Nous ne sélectionnons jamais les œuvres pour les expositions nous-mêmes car elles nous sont toutes très chères. Nous laissons toujours un commissaire d’exposition opérer le choix. Ce processus est passionnant, et vous pouvez apprendre tant sur votre collection et sur vous-même au cours de ce processus614.

Cette volonté de confier leur collection à une commissaire d’exposition qualifiée sera leur principale exigence pour l’organisation de leurs futures expositions.

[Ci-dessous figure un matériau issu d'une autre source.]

-- ==== Sys2Proof/Machine/CmacSubkeys.lean ====
section
/-! DEFINITION. The CMAC subkey generator and its command cmac.sk (42_cmac_subkeys.md R200 to R204). -/

namespace Sys2Proof.Machine

/-- `dbl(X)`: shift left by one and, when the bit shifted out was 1, combine byte 15 with 0x87 (R201). -/
def doubled (x : List Byte) : List Byte :=
  let y := shl1Bytes x
  if droppedBit x then y.set 15 (y.getD 15 0x00#8 ^^^ Config.cmacRb) else y

/-- `L = AES_Enc(key, zeros(16))` (R202). -/
def cmacL (key : List Byte) : List Byte := aesEnc key (zeros Config.aesBlock)

/-- `K1 || K2` with K1 = dbl(L) and K2 = dbl(K1); L is not written (R200, R203). -/
def cmacSubkeys (key : List Byte) : List Byte :=
  let k1 := doubled (cmacL key)
  k1 ++ doubled k1

/-- The pseudocode of cmac.sk (R200); STATUS.C is not written (R203). -/
def cmacCompute (keyp keylen : Nat) (m : Memory) : Except Fault Result := do
  let key ← memRead m keyp keylen
  return ⟨cmacSubkeys key, none⟩

/-- `cmac.sk` (R200): checks KEY_FORMAT, then RANGE. -/
def execCmacSk (dst keyp keylen : Nat) (s : State) : Host.Outcome State Fault Refusal :=
  runCommand [aesKeyError keylen, rangeError (cmacOperands dst keyp keylen)] dst (cmacCompute keyp keylen) s

end Sys2Proof.Machine
end

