-- ==== Sys2Proof/Certificates/Slice0/Obligations.lean ====
section
/-! DEFINITION. The statements for the provers, from the numbered rules of spec/. A premise `s.wmem.wf = true`
asks that WMEM's list is canonical; `Obligations.EveryStepKeepsTheInvariant` and
`Obligations.ResetMeetsTheInvariant` say that it is in every state a run reaches.
The list of steps to come, `State.inputs`, and the engine's turn when it is empty are the model's own way to give
the environment's choices (notes/assumptions/1.md and 2.md): a statement quantifies over every list. `State.response`
holds what the last transfer answered, as R61 defines it
(notes/assumptions/4.md). Where a statement rests on a choice of the model, its docstring names the log entry. -/

open Sys2Proof Sys2Proof.Machine

/-! ### Encoding -/

/-- Decoding the words of any instruction whose operands fit their fields gives the instruction back, for all
eight commands (R91, R95, R97, R103, R104). Which word of the list is which operand register is the model's choice
(notes/assumptions/9.md). -/
def Obligations.DecodeOfEncodeIsTheInstruction : Prop :=
  ∀ i : Instr, i.wellFormed = true → decode (encode i) = .ok i

/-- Whatever words are decoded, the instruction's operands fit their fields (R93, R101). -/
def Obligations.DecodedInstructionIsWellFormed : Prop :=
  ∀ (ws : List Word) (i : Instr), decode ws = .ok i → i.wellFormed = true

/-- The fields and registers a command ignores do not reach the decoder's answer: commands that agree on what
R96 marks "yes" decode alike, legal or not (R92, R93, R96, R99). -/
def Obligations.IgnoredFieldsDoNotMatter : Prop :=
  ∀ c d : Command, c.cmd.op = d.cmd.op →
    (c.cmd.op = 0x01#8 ∨ c.cmd.op = 0x02#8 → c.cmd.alg = d.cmd.alg) →
    (c.cmd.op = 0x12#8 → c.cmd.imm = d.cmd.imm) →
    c.dst = d.dst →
    (c.cmd.op ≠ 0x02#8 → c.srca = d.srca ∧ c.len = d.len) →
    (c.cmd.op = 0x10#8 → c.srcb = d.srcb) →
    (c.cmd.op = 0x01#8 ∨ c.cmd.op = 0x02#8 → c.keyp = d.keyp ∧ c.keylen = d.keylen) →
    (c.cmd.op = 0x01#8 → c.ivp = d.ivp) →
    decodeCommand c = decodeCommand d

/-- One word of each command, written out bit by bit from R91 and R95, or taken from R108, and four words that
are no command. That the words after the command word are the operand registers in window order, and that a missing
word is 0, is the model's choice (notes/assumptions/9.md). -/
def Obligations.WordsDecodeToTheirCommands : Prop :=
  decode [0x00000001#32, 0x020#32, 0x000#32, 0x060#32, 0x020#32, 0x000#32, 0x010#32, 0x010#32] =
      .ok (.cbcAes 0x60 0x20 32 0x00 16 0x10) ∧
  decode [0x00000101#32, 0x038#32, 0x000#32, 0x040#32, 0x008#32, 0x010#32, 0x018#32, 0x028#32] =
      .ok (.cbcTdea 0x40 0x38 8 0x10 24 0x28) ∧
  decode [0x00000002#32, 0x000#32, 0x000#32, 0x040#32, 0x000#32, 0x000#32, 0x010#32, 0x000#32] =
      .ok (.cmacSk 0x40 0x00 16) ∧
  decode [0xFFFF0710#32, 0x030#32, 0x050#32, 0x030#32, 0x010#32] = .ok (.xor 0x30 0x30 0x50 16) ∧
  decode [0x00000011#32, 0x005#32, 0x000#32, 0x006#32, 0x007#32] = .ok (.shl1 6 5 7) ∧
  decode [0x00200012#32, 0x020#32, 0x000#32, 0x020#32, 0x013#32] = .ok (.pad 0x20 0x20 19 32) ∧
  decode [0x00000013#32, 0x028#32, 0x000#32, 0x028#32, 0x003#32] = .ok (.rev 0x28 0x28 3) ∧
  decode [0x00000014#32, 0x001#32, 0x000#32, 0x002#32, 0x1FF#32] = .ok (.copy 2 1 511) ∧
  decode [0x00000000#32] = .error .illegalOp ∧
  decode [0x000005FF#32] = .error .illegalOp ∧
  decode [0x00000201#32] = .error .badAlg ∧
  decode [0x00000102#32] = .error .badAlg

/-! ### The step -/

/-- A step at which the engine has the turn, with a command pending, is the completion step on the state with that
turn taken from the steps to come, and so `exec` of the decoded command (R12, R233). That an empty list gives the
engine the turn is the model's choice (notes/assumptions/2.md). -/
def Obligations.StepRunsTheDecodedCommand : Prop :=
  ∀ s : State, s.pending → s.engineMoves →
    step s = complete { s with inputs := s.inputs.tail } ∧
    ∀ i : Instr, decodeCommand s.command = .ok i → step s = exec i { s with inputs := s.inputs.tail }

/-- ILLEGAL_OP: the completion of a command word whose OP is in no row of the map fails with code 1 and does
nothing else, whatever ALG, IMM and the operand registers hold (R221). -/
def Obligations.UnmappedOpFailsWithCodeOne : Prop :=
  ∀ s : State, s.cmd.op ∉ [0x01#8, 0x02#8, 0x10#8, 0x11#8, 0x12#8, 0x13#8, 0x14#8] →
    complete s = .next (failedState s 1#4)

/-- BAD_ALG: the completion of OP 0x01 with ALG 2 to 7 and of OP 0x02 with ALG 1 to 7 fails with code 2, whatever
the operands (R222). -/
def Obligations.UnsupportedAlgFailsWithCodeTwo : Prop :=
  ∀ s : State, ((s.cmd.op = 0x01#8 ∧ 2 ≤ s.cmd.alg.toNat) ∨ (s.cmd.op = 0x02#8 ∧ 1 ≤ s.cmd.alg.toNat)) →
    complete s = .next (failedState s 2#4)

/-! ### What each command does when its checks pass -/

/-- xor: byte i of the result is A[i] ^ B[i], for any overlap of the operands; RLEN is the length, C is kept
(R120, R72, R83). -/
def Obligations.XorStoresTheBytewiseXor : Prop :=
  ∀ (s : State) (dst srca srcb len : Nat), s.wmem.wf = true →
    srca + len ≤ 256 → srcb + len ≤ 256 → dst + len ≤ 256 →
    ∃ t, exec (.xor dst srca srcb len) s = .next t ∧ completedFrom s t dst len s.status.c ∧
      ∀ i < len, t.wmem.read (dst + i) = s.wmem.read (srca + i) ^^^ s.wmem.read (srcb + i)

/-- shl1: the result read big-endian is twice the operand modulo 2^(8n), and C is the bit dropped, 0 of an empty
operand (R130, R131, R132). -/
def Obligations.Shl1StoresTheShiftAndTheCarry : Prop :=
  ∀ (s : State) (dst srca len : Nat), s.wmem.wf = true → srca + len ≤ 256 → dst + len ≤ 256 →
    ∃ t, exec (.shl1 dst srca len) s = .next t ∧
      completedFrom s t dst len (decide (len ≠ 0) && (s.wmem.read srca).getLsbD 7) ∧
      intBe (t.wmem.bytes dst len) = 2 * intBe (s.wmem.bytes srca len) % 2 ^ (8 * len)

/-- pad: the operand's bytes, then zero bytes up to the padded length, which RLEN holds (R140, R141). -/
def Obligations.PadStoresTheOperandAndZeros : Prop :=
  ∀ (s : State) (dst srca len m : Nat), s.wmem.wf = true → srca + len ≤ 256 →
    dst + padLength len m ≤ 256 →
    ∃ t, exec (.pad dst srca len m) s = .next t ∧ completedFrom s t dst (padLength len m) s.status.c ∧
      (∀ i < len, t.wmem.read (dst + i) = s.wmem.read (srca + i)) ∧
      ∀ i, len ≤ i → i < padLength len m → t.wmem.read (dst + i) = 0x00#8

/-- rev: byte i of the result is A[n-1-i], in place or not (R145). -/
def Obligations.RevStoresTheBytesReversed : Prop :=
  ∀ (s : State) (dst srca len : Nat), s.wmem.wf = true → srca + len ≤ 256 → dst + len ≤ 256 →
    ∃ t, exec (.rev dst srca len) s = .next t ∧ completedFrom s t dst len s.status.c ∧
      ∀ i < len, t.wmem.read (dst + i) = s.wmem.read (srca + (len - 1 - i))

/-- copy: the bytes of the source as they were, for overlap in either direction (R148). -/
def Obligations.CopyStoresTheSourceBytes : Prop :=
  ∀ (s : State) (dst srca len : Nat), s.wmem.wf = true → srca + len ≤ 256 → dst + len ≤ 256 →
    ∃ t, exec (.copy dst srca len) s = .next t ∧ completedFrom s t dst len s.status.c ∧
      ∀ i < len, t.wmem.read (dst + i) = s.wmem.read (srca + i)

/-- cbc.aes: block j of the result is AES_Enc of plaintext block j combined with ciphertext block j-1, the
first with the IV; key, IV and plaintext are read before anything is written (R150, R153). -/
def Obligations.CbcAesStoresTheChainedBlocks : Prop :=
  ∀ (s : State) (dst srca len keyp keylen ivp : Nat), s.wmem.wf = true →
    (keylen = 16 ∨ keylen = 24) → len ≠ 0 → len % 16 = 0 →
    srca + len ≤ 256 → dst + len ≤ 256 → keyp + keylen ≤ 256 → ivp + 16 ≤ 256 →
    ∃ t, exec (.cbcAes dst srca len keyp keylen ivp) s = .next t ∧ completedFrom s t dst len s.status.c ∧
      ∀ j < len / 16,
        t.wmem.bytes (dst + 16 * j) 16 =
          aesEnc (s.wmem.bytes keyp keylen)
            (xorBytes (s.wmem.bytes (srca + 16 * j) 16)
              (if j = 0 then s.wmem.bytes ivp 16 else t.wmem.bytes (dst + 16 * (j - 1)) 16))

/-- cbc.tdea: as cbc.aes, with TDEA_Enc, a 24-byte key and blocks of 8 bytes (R150, R154). -/
def Obligations.CbcTdeaStoresTheChainedBlocks : Prop :=
  ∀ (s : State) (dst srca len keyp keylen ivp : Nat), s.wmem.wf = true →
    keylen = 24 → len ≠ 0 → len % 8 = 0 →
    srca + len ≤ 256 → dst + len ≤ 256 → keyp + keylen ≤ 256 → ivp + 8 ≤ 256 →
    ∃ t, exec (.cbcTdea dst srca len keyp keylen ivp) s = .next t ∧ completedFrom s t dst len s.status.c ∧
      ∀ j < len / 8,
        t.wmem.bytes (dst + 8 * j) 8 =
          tdeaEnc (s.wmem.bytes keyp keylen)
            (xorBytes (s.wmem.bytes (srca + 8 * j) 8)
              (if j = 0 then s.wmem.bytes ivp 8 else t.wmem.bytes (dst + 8 * (j - 1)) 8))

/-- cmac.sk: K1 = dbl(AES_Enc(key, zeros)) at DST and K2 = dbl(K1) at DST + 16, each doubling the shift of R130
with 0x87 combined into its last byte when bit 7 of the first byte was 1; nothing else is written and C is kept
(R200, R201, R202, R203). -/
def Obligations.CmacSkStoresBothSubkeys : Prop :=
  ∀ (s : State) (dst keyp keylen : Nat), s.wmem.wf = true → (keylen = 16 ∨ keylen = 24) →
    keyp + keylen ≤ 256 → dst + 32 ≤ 256 →
    ∃ t, exec (.cmacSk dst keyp keylen) s = .next t ∧ completedFrom s t dst 32 s.status.c ∧
      let dbl (x y : List Byte) : Prop :=
        intBe y = (2 * intBe x % 2 ^ 128) ^^^ (if 2 ^ 127 ≤ intBe x then 0x87 else 0)
      dbl (aesEnc (s.wmem.bytes keyp keylen) (List.replicate 16 0x00#8)) (t.wmem.bytes dst 16) ∧
      dbl (t.wmem.bytes dst 16) (t.wmem.bytes (dst + 16) 16)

c. Une révélation pour la critique et le public

La première médiatisation de la collection permet de la faire connaître non seulement des collectionneurs eux-mêmes, mais aussi du public et de la critique. L’exposition bénéficie d’une très forte médiatisation dont témoigne la revue de presse constituée à l’époque par La maison rouge615.

Cette forte médiatisation de la collection et le succès critique de l’exposition permettent de faire connaître la collection d’un large public, mais aussi des professionnels du monde de l’art. Dans le sillage de cette exposition initiale, de nombreuses expositions et cycles de projections, tant en France qu’à l’étranger, sont programmés.

614 “We never select works for exhibitions ourselves because they are all very dear to us. We always let a curator do this.

The process is exciting, and there is so much that you can learn about your collection and yourself while going through it”, traduction de l’auteur, ČIVLE Agnese, “A Collection That Fits Inside a Cupboard.”, art.cité.